Обсыхаем у огня. Бен рассказывает о новой серии работ. Он так увлеченно описывает свои полотна, что кажется, будто меня рядом нет. Я же представляю, как поцелую Бена, прильну к обтягивающей его грудь и живот мокрой футболке.
Я и раньше грезила о каком-то незнакомом добром мужчине. Он всегда держит дверь открытой, но перед тем как войти, я вступаю с ним в законный брак, рожаю ему детей; все невзгоды и радости жизни разделяя с веселым незнакомцем, который вечно улыбается и всегда готов прийти мне на помощь.
Так я прожила сотни жизней с сотней разных мужчин, которые извинялись, если случайно заденут, улыбались, уступали место в переполненном кафе или автобусе. Не знаю, что это за люди. Мне все равно, они лишь плод моей фантазии. Ни с одним из них я даже не заговорила. Ведь как только знакомишься с реальным человеком, фантазиям приходит конец.

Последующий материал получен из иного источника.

-- ==== Sys2Proof/Machine/Flash.lean ====
section
/-!
DEFINITION. The flash (R459 to R461), images and their verification (R464 to R469), the MRAM store's log (R470 to R473),
and the update in progress (R477 to R488). Numbers in the flash are little-endian (R459).
-/

namespace Sys2Proof.Machine

/-- Changes the start-up, store and update state. -/
def bootUpd (f : BootState → BootState) : Prog := ext fun x => { x with boot := f x.boot }

/-- Changes the power state. -/
def pwrUpd (f : PwrState → PwrState) : Prog := ext fun x => { x with pwr := f x.pwr }

/-! ### The flash -/

/-- Bytes of the flash; an erased byte reads 0xFF. -/
def Dev.flashBytes (d : Dev) (a n : Nat) : List Byte :=
  let m := d.x.boot.flash.getD []
  (List.range n).map fun i => BitVec.ofNat 8 (KV.get 255 m (a + i))

/-- A number in the flash. -/
def Dev.flashLe (d : Dev) (a n : Nat) : Nat := ofLeBytes (d.flashBytes a n)

/-- Programs bytes of the flash. -/
def flashProgram (a : Nat) (b : List Byte) : Prog :=
  bootUpd fun m => { m with flash := some (b.zipIdx.foldl (fun f e => KV.set 255 f (a + e.2) e.1.toNat) (m.flash.getD [])) }

/-- Erases a range of the flash. -/
def flashErase (a n : Nat) : Prog :=
  bootUpd fun m => { m with flash := some ((m.flash.getD []).filter fun e => decide (e.1 < a) || decide (a + n ≤ e.1)) }

/-- The partitions of R460: 0 and 1 the firmware slots, 2 recovery, 3 and 4 the configuration slots. -/
def partBase : Nat → Nat
  | 0 => 0x01000000 | 1 => 0x03000000 | 2 => 0x00100000 | 3 => 0x05000000 | _ => 0x06800000
def partSize : Nat → Nat
  | 0 => 0x02000000 | 1 => 0x02000000 | 2 => 0x00F00000 | 3 => 0x01800000 | _ => 0x01800000

/-! ### The boot header (R461) -/

/-- A boot header. -/
structure BootHdr where
  gen : Nat := 0
  recovery : Bool := false
  needLock : Bool := false
  cfgSlot : Nat := 0
  trialCount : Nat := 0
  trial : Bool := false
  fwSlot : Nat := 0
  prevSlot : Nat := 0
  prevCfg : Nat := 0
  deriving DecidableEq, Repr

/-- The copy at an address, where it is valid. -/
def Dev.hdrAt (d : Dev) (a : Nat) : Option BootHdr :=
  let b := d.flashBytes a 256
  let w := leAt b 0x0C 4
  if leAt b 0 4 = 0x4258415A ∧ leAt b 4 1 = 1 ∧ crc32c (b.take 0xFC) = leAt b 0xFC 4 then
    some { gen := leAt b 8 4, recovery := bitOf w 20, needLock := bitOf w 17, cfgSlot := bitsOf w 16 1
           trialCount := bitsOf w 8 4, trial := bitOf w 4, fwSlot := bitsOf w 0 2, prevSlot := bitsOf (leAt b 0x10 4) 0 2
           prevCfg := bitsOf (leAt b 0x14 4) 16 1 }
  else none

/-- The valid copy of the highest generation, with its place. -/
def Dev.bootHdr (d : Dev) : Option (Nat × BootHdr) :=
  match d.hdrAt 0, d.hdrAt 0x10000 with
  | some a, some b => if a.gen < b.gen then some (0x10000, b) else some (0, a)
  | some a, none => some (0, a)
  | none, some b => some (0x10000, b)
  | none, none => none

/-- The structure of R461. -/
def BootHdr.bytes (h : BootHdr) : List Byte :=
  let b := leBytes 4 0x4258415A ++ leBytes 4 1 ++ leBytes 4 h.gen ++
    leBytes 4 (boolBit h.recovery * 2 ^ 20 + boolBit h.needLock * 2 ^ 17 + h.cfgSlot % 2 * 2 ^ 16 + h.trialCount % 16 * 2 ^ 8 +
      boolBit h.trial * 2 ^ 4 + h.fwSlot % 4) ++
    leBytes 4 (h.prevSlot % 4) ++ leBytes 4 (h.prevCfg % 2 * 2 ^ 16) ++ List.replicate 0xE4 0
  b ++ leBytes 4 (crc32c b)

/-- Rewrites the copy that does not hold the highest valid generation (R461). -/
def hdrRewrite (f : BootHdr → BootHdr) : Prog :=
  .read fun d =>
    let (at_, h) := match d.bootHdr with
      | some (a, h) => (0x10000 - a, h)
      | none => (0, {})
    seq [flashErase at_ 0x10000, flashProgram at_ { f h with gen := (h.gen + 1) % 2 ^ 32 }.bytes]

/-! ### Images (R464 to R469) -/

/-- The header of an image (R464). -/
structure ImgHdr where
  kind : Nat
  signed : Bool
  resetState : Bool
  length : Nat
  version : Nat
  secver : Nat
  grades : Nat
  compat : Nat
  formats : Nat
  entries : List (Nat × Nat × Nat × Nat)
  id : Nat
  deriving DecidableEq, Repr

/-- The header that 512 bytes spell, where it is valid. -/
def imgHdrOf (b : List Byte) : Option ImgHdr :=
  let n := leAt b 0x18 1 % 32
  if leAt b 0 4 = 0x4958415A ∧ leAt b 4 1 = 1 ∧ 1 ≤ n ∧ n ≤ 29 ∧ crc32c (b.take 0x1FC) = leAt b 0x1FC 4 then
    some { kind := leAt b 5 1, signed := bitOf (leAt b 6 1) 1, resetState := bitOf (leAt b 6 1) 0, length := leAt b 8 4
           version := leAt b 0xC 4, secver := leAt b 0x10 1, grades := leAt b 0x11 1, compat := leAt b 0x12 2
           formats := leAt b 0x14 4, id := leAt b 0x1FC 4
           entries := (List.range n).map fun i =>
             let o := 0x20 + 16 * i
             (leAt b o 1, leAt b (o + 4) 4, leAt b (o + 8) 4, leAt b (o + 12) 4) }
  else none

/-- The header a partition holds, where it is valid. -/
def Dev.imgHdr (d : Dev) (part : Nat) : Option ImgHdr := imgHdrOf (d.flashBytes (partBase part) 512)

/-- The bytes of an image. -/
def Dev.imgBytes (d : Dev) (part : Nat) (h : ImgHdr) : List Byte := d.flashBytes (partBase part) h.length

/-- The image is whole: it fits its partition and every entry's CRC holds. -/
def Dev.imgWhole (d : Dev) (part : Nat) (h : ImgHdr) : Bool :=
  decide (512 ≤ h.length) && decide (h.length ≤ partSize part) &&
  h.entries.all fun e => decide (e.2.1 + e.2.2.1 ≤ h.length) &&
    crc32c (d.flashBytes (partBase part + e.2.1) e.2.2.1) == e.2.2.2

/-- A fuse key slot's digest; none while it is blank. -/
def Dev.keyDigest (d : Dev) (slot : Nat) : Option (List Byte) := (d.x.boot.fuses.keys.getD slot none)

/-- A key slot is revoked. -/
def Dev.keyRevoked (d : Dev) (slot : Nat) : Bool := d.x.boot.fuses.revoked.contains slot

/-- The first check of a signature block that fails (R465): 0x0806 BAD_SIGNATURE or 0x0807 KEY_REVOKED. -/
def Dev.signatureFault (d : Dev) (part : Nat) (h : ImgHdr) : Option Nat :=
  let all := d.imgBytes part h
  let body := all.take (h.length - 256)
  let b := all.drop (h.length - 256)
  let slot := leAt b 0 1 % 4
  let x := (b.drop 0x10).take 48
  let y := (b.drop 0x40).take 48
  if (if h.kind = 3 then slot < 2 else 2 ≤ slot) then some 0x0806
  else if d.keyDigest slot ≠ some (sha384 (x ++ y)) then some 0x0806
  else if d.keyRevoked slot then some 0x0807
  else if ecdsaHolds (ofLeBytes x) (ofLeBytes y) (sha384 body) (leAt b 0x70 48) (leAt b 0xA0 48) then none
  else some 0x0806

/-- A format lies in the range whose highest and lowest stand in a formats word from a bit. -/
def formatIn (formats lo v : Nat) : Bool := decide (bitsOf formats lo 8 ≤ v) && decide (v ≤ bitsOf formats (lo + 8) 8)

/-- The format of the configuration image in a slot, where there is a valid header. -/
def Dev.cfgFormat (d : Dev) (slot : Nat) : Option Nat := (d.imgHdr (3 + slot)).map (·.formats % 256)

/-- Grades, components and formats a firmware image must suit (R467). -/
def Dev.firmwareFits (d : Dev) (h : ImgHdr) (cfg store : Option Nat) : Bool :=
  bitOf h.grades (if d.x.boot.fuses.es then 1 else 0) &&
  [1, 2, 3, 4, 5].all (fun c => h.entries.any fun e => e.1 == c) &&
  (match cfg with | some f => formatIn h.formats 16 f | none => true) &&
  (match store with | some f => formatIn h.formats 0 f | none => true)

/-- The first check that an image of a kind in a partition fails (R464 to R467, R469): its reason of R488; none where it
verifies. `cfg` and `store` are the formats it is held against. -/
def Dev.imageFault (d : Dev) (part kind : Nat) (cfg store : Option Nat) : Option Nat :=
  match d.imgHdr part with
  | none => some 0x0803
  | some h =>
    let must := kind ≠ 3 || d.x.boot.fuses.cfgSig
    if h.kind ≠ kind ∨ !d.imgWhole part h then some 0x0803
    else if must ∧ !h.signed then some 0x0806
    else match (if must then d.signatureFault part h else none) with
      | some r => some r
      | none =>
        if kind ≠ 3 ∧ h.secver < d.x.boot.fuses.vf then some 0x0808
        else if kind = 1 ∧ !d.firmwareFits h cfg store then some 0x0809
        else none

/-- The MRAM store's format, where it has a superblock. -/
def Dev.storeFormat (d : Dev) : Option Nat := d.x.boot.superblock.map (·.1)

/-- A firmware slot verifies against the configuration in a slot and the store (R467). -/
def Dev.slotVerifies (d : Dev) (slot cfgSlot : Nat) : Bool :=
  if slot = 2 then (d.imageFault 2 2 none none).isNone
  else decide (slot < 2) && (d.imageFault slot 1 (d.cfgFormat cfgSlot) d.storeFormat).isNone

/-- The version that BOOT_SLOT_*_VER shows: 0 where the image does not verify. -/
def Dev.slotVersion (d : Dev) (slot cfgSlot : Nat) : Nat :=
  if d.slotVerifies slot cfgSlot then ((d.imgHdr slot).map (·.version)).getD 0 else 0

/-! ### The MRAM store's log (R470 to R473) -/

/-- The bytes a record takes in a page: 8 of header, and its data padded to 4. -/
def mramBytes : MramVal → Nat
  | .words l => 8 + 4 * l.length
  | .chain c => 8 + 32 + 16 * c.entries.length
  | .regs l => 8 + 8 * l.length

/-- The pages that records fill, 236 bytes to a page; a record is not split unless it is longer than a page. -/
def mramPages (l : List MramVal) : Nat :=
  let r := l.foldl (fun (a : Nat × Nat) v =>
    let n := mramBytes v
    if n ≤ a.2 then (a.1, a.2 - n) else (a.1 + ceilDiv n 236, (236 - n % 236) % 236)) (0, 0)
  r.1

/-- The pages written in the last second. -/
def Dev.mramRate (d : Dev) : Nat :=
  ((d.x.boot.pageWrites.filter fun e => decide (d.x.time.clk < e.1 + secU)).map (·.2)).sum

/-- Pages are written: the log's free pages fall; below 10 % it is compacted, its live records rewritten at its head. -/
def mramWritePages (n : Nat) : Prog :=
  .read fun d =>
    let b := d.x.boot
    let live := mramPages (b.mram.map (·.2))
    let free := b.pagesFree - n
    let (free', ever) := if free < 3276 then (32760 - live, b.pagesEver + n + live) else (free, b.pagesEver + n)
    let wear := ceilDiv ever 32760
    seq [
      bootUpd fun m => { m with
        pagesFree := free', pagesEver := ever
        pageWrites := (m.pageWrites.filter fun e => decide (d.x.time.clk < e.1 + secU)) ++ [(d.x.time.clk, ever - b.pagesEver)] },
      setF F.BOOT_MRAM_STATUS_free_pages free', wr R.BOOT_MRAM_WEAR (wear / 1000),
      doIf (decide (90000000 < wear)) (replaceSet 9),
      .read fun e => wr R.BOOT_MRAM_RATE (min e.mramRate 0xFFFF)]

/-- The open window's records are written (R473): each replaces the record of its key, which the log keeps behind it. -/
def mramFlush : Prog :=
  .read fun d =>
    let w := d.x.boot.window
    doIf (!w.isEmpty && !(d.fst .boot == .fault && (d.fw .boot).code == 2)) (seq [
      bootUpd fun m => { m with
        window := []
        mramOld := (m.mram.filter fun e => w.any fun f => f.1 == e.1) ++
          (m.mramOld.filter fun e => !(w.any fun f => f.1 == e.1))
        mram := (m.mram.filter fun e => !(w.any fun f => f.1 == e.1)) ++ w },
      mramWritePages (mramPages (w.map (·.2)))])

/-- The window's length follows the rate of page writes (R473), once a second. -/
def mramAdapt : Prog :=
  .read fun d =>
    let now := d.x.time.clk
    let w := max 1 (d.fld F.BOOT_MRAM_STATUS_w_ms)
    let top := match d.x.boot.cfg with | some c => c.policy.windowMax | none => 128
    let rate := d.mramRate
    let few := if rate < 5000 then some (d.x.boot.fewSince.getD now) else none
    let fall := match few with | some t => decide (t + 10 * secU ≤ now) | none => false
    seq [
      bootUpd fun m => { m with fewSince := few },
      setF F.BOOT_MRAM_STATUS_w_ms (if 10000 < rate then min top (2 * w) else if fall then max 1 (w / 2) else w),
      doIf (decide (10000 < rate)) (raise F.BOOT_ALARM_mram_window)]

/-! ### The update in progress (R477 to R488) -/

/-- The bytes of the image that the blocks held carry. -/
def UpdMem.received (u : UpdMem) : Nat :=
  let n := if u.source = 1 then 224 else 256
  (u.got.map fun i => min n (u.length - n * i)).sum

/-- The pieces of a trickled image (R485). -/
def UpdMem.pieces (u : UpdMem) : Nat := ceilDiv u.length 224

/-- Every bit is set (R479). -/
def UpdMem.complete (u : UpdMem) : Bool := decide (0 < u.length) && u.received == u.length

/-- BOOT_UPD_* and BOOT_TRICKLE_COUNT and _TOTAL follow the update. -/
def updSync : Prog :=
  .read fun d =>
    let u := d.x.boot.upd
    seq [
      setF F.BOOT_UPD_STATE_kind u.kind, setF F.BOOT_UPD_STATE_method u.method, setF F.BOOT_UPD_STATE_source u.source,
      setF F.BOOT_UPD_STATE_state u.state, wr R.BOOT_UPD_LEN u.length, wr R.BOOT_UPD_RECEIVED u.received,
      wr R.BOOT_UPD_IMAGE_ID u.image, wr R.BOOT_UPD_FAIL u.fail, wr R.BOOT_UPD_TIME_LO (u.sec % 2 ^ 32),
      wr R.BOOT_UPD_TIME_HI (u.sec / 2 ^ 32 % 2 ^ 16),
      wr R.BOOT_TRICKLE_COUNT (if u.source = 1 then u.got.length else 0),
      wr R.BOOT_TRICKLE_TOTAL (if u.source = 1 then u.pieces else 0)]

/-- Changes the update. -/
def updUpd (f : UpdMem → UpdMem) : Prog := seq [bootUpd fun m => { m with upd := f m.upd }, updSync]

/-- The update or its activation has failed with a reason: its command is REJECTED with it. -/
def updFail (reason : Nat) : Prog :=
  .read fun d => seq [
    updUpd fun u => { u with state := 7, fail := reason, stage := 0, actId := none, verifyId := none },
    raise F.BOOT_ALARM_update_failed,
    each (d.x.boot.upd.actId.toList ++ d.x.boot.upd.verifyId.toList) fun id => reject id reason]

/-- The boot header is rewritten to try the image just activated (R481 to R483): a firmware image in its slot on trial, a
configuration image in its slot, a recovery image for the next start. -/
def hdrActivate (needLock : Bool) : Prog :=
  .read fun d =>
    let u := d.x.boot.upd
    hdrRewrite fun h => { h with
      trial := u.target ≠ 2, needLock := needLock, trialCount := 0, recovery := u.target == 2
      prevSlot := h.fwSlot, prevCfg := h.cfgSlot
      fwSlot := if u.target < 2 then u.target else h.fwSlot
      cfgSlot := if u.target = 3 ∨ u.target = 4 then u.target - 3 else h.cfgSlot }

end Sys2Proof.Machine
end

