namespace Sys2Proof.Machine

/-! ### Mirrored commands (R405, R406) -/

/-- A mirrored commit is not on time (R406). -/
def commitLateNote : Prog := seq [inc R.TWIN_CNT_COMMIT_LATE, raise F.TWIN_ALARM_commit_late]

/-- A destination's switch point in its present frame, the start of that switch line, and whether the point has been
resolved (R108, R110, R132). -/
def Dev.switchSpan (d : Dev) (n : Nat) (field2 : Bool) : Int × Int × Bool :=
  let (o, k) := d.dstTiming n
  let b := d.boundary n
  let m := d.dstm n
  if d.flag (F.DST_CTRL_opaque n) then (b + o.length - d.opqLead n, b + o.length, m.point == some (k + 1))
  else
    let (sw, sw2, _, _) := switchTable o.format
    let l := fmtLine o.format
    let f2 := field2 && d.fieldTakes n
    let s := if f2 then sw2.getD 0 else sw
    (b + (s - 3) * l, b + (s - 1) * l, if f2 then m.point2 == some k else m.point == some k)

/-- A change of a destination committed at `c` has missed the switch line of its landing frame. -/
def Dev.commitLate (d : Dev) (n : Nat) (field2 : Bool) (c : Int) : Bool :=
  let (l, s, _) := d.switchSpan n field2
  d.dstRuns n && (decide (c < l - (d.dstTiming n).1.length) || (decide (c < l) && decide (s ≤ d.x.time.ht)))

/-- A change committed at `c` belongs to a switch point already resolved whose switch line has not begun. -/
def Dev.pointOpen (d : Dev) (n : Nat) (field2 : Bool) (c : Int) : Bool :=
  let (l, s, set) := d.switchSpan n field2
  d.dstRuns n && set && decide (c < l) && !d.commitLate n field2 c && decide ((d.x.time.ht : Int) < s)

/-- A switch point is to be resolved again. -/
def pointReopen (n : Nat) (field2 : Bool) : Prog :=
  dstUpd n fun m => { m with
    pend := m.resolved ++ m.pend, resolved := [], next := []
    point := if field2 then m.point else none, point2 := if field2 then none else m.point2 }

/-- A mirrored change of destinations: it lands where the active's landed if it is on time. -/
def destMirror (ns : List Nat) (field2 : Bool) (c : Int) (p : Prog) : Prog :=
  .read fun d =>
    let again := ns.filter fun n => d.pointOpen n field2 c
    seq [
      doIf (ns.any fun n => d.commitLate n field2 c) commitLateNote,
      each again fun n => pointReopen n (field2 && d.fieldTakes n), p,
      each again fun n => switchPoint n (field2 && d.fieldTakes n)]

/-- A mirrored change that lands at a boundary of frames from `b` of a length: on time up to 20 µs after its boundary, when
that frame's work starts again. -/
def boundaryMirror (o : OtgMem) (b c : Int) (p again : Prog) : Prog :=
  .read fun d =>
    let now : Int := d.x.time.ht
    seq [p,
      if b ≤ c ∨ now < b then .nop
      else if b - o.length ≤ c ∧ now ≤ b + 20000 * nsU then again
      else commitLateNote]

Так что же делаю я в гостиной человека, которого сама себе придумала? Сижу так близко, что могу его поцеловать, и, потягивая вино, изо всех сил сжимаю кулаки: только бы не провести рукой по ежику волос на голове хозяина.
И всему виной Кэролайн и Патрик, его пренебрежение ко всему, что важно для меня. Как и Миа, жду всадника на белом коне. Рыцарь приедет, он спасет. Я думала, что предстоящая выставка, картины, которые сейчас пишу, – и есть наше спасение. Зачем я пришла сюда? Чтобы Бен избавил меня от страданий?
На журнальном столике ваза с морскими ракушками, они напоминают мне ту, что я нашла на пороге своего дома. По спине пробегает дрожь: что я здесь делаю?
Бен придвигается ближе. Ставлю вино на стол и вскакиваю.
– Я лучше пойду. Буря, похоже, улеглась.
Надевая куртку, прохожу мимо приоткрытой двери в студию. Взгляд невольно останавливается на холсте, стоящем на мольберте. Эта большая темная и полная движения картина так не похожа на спокойные пейзажи Бена, на его натюрморты.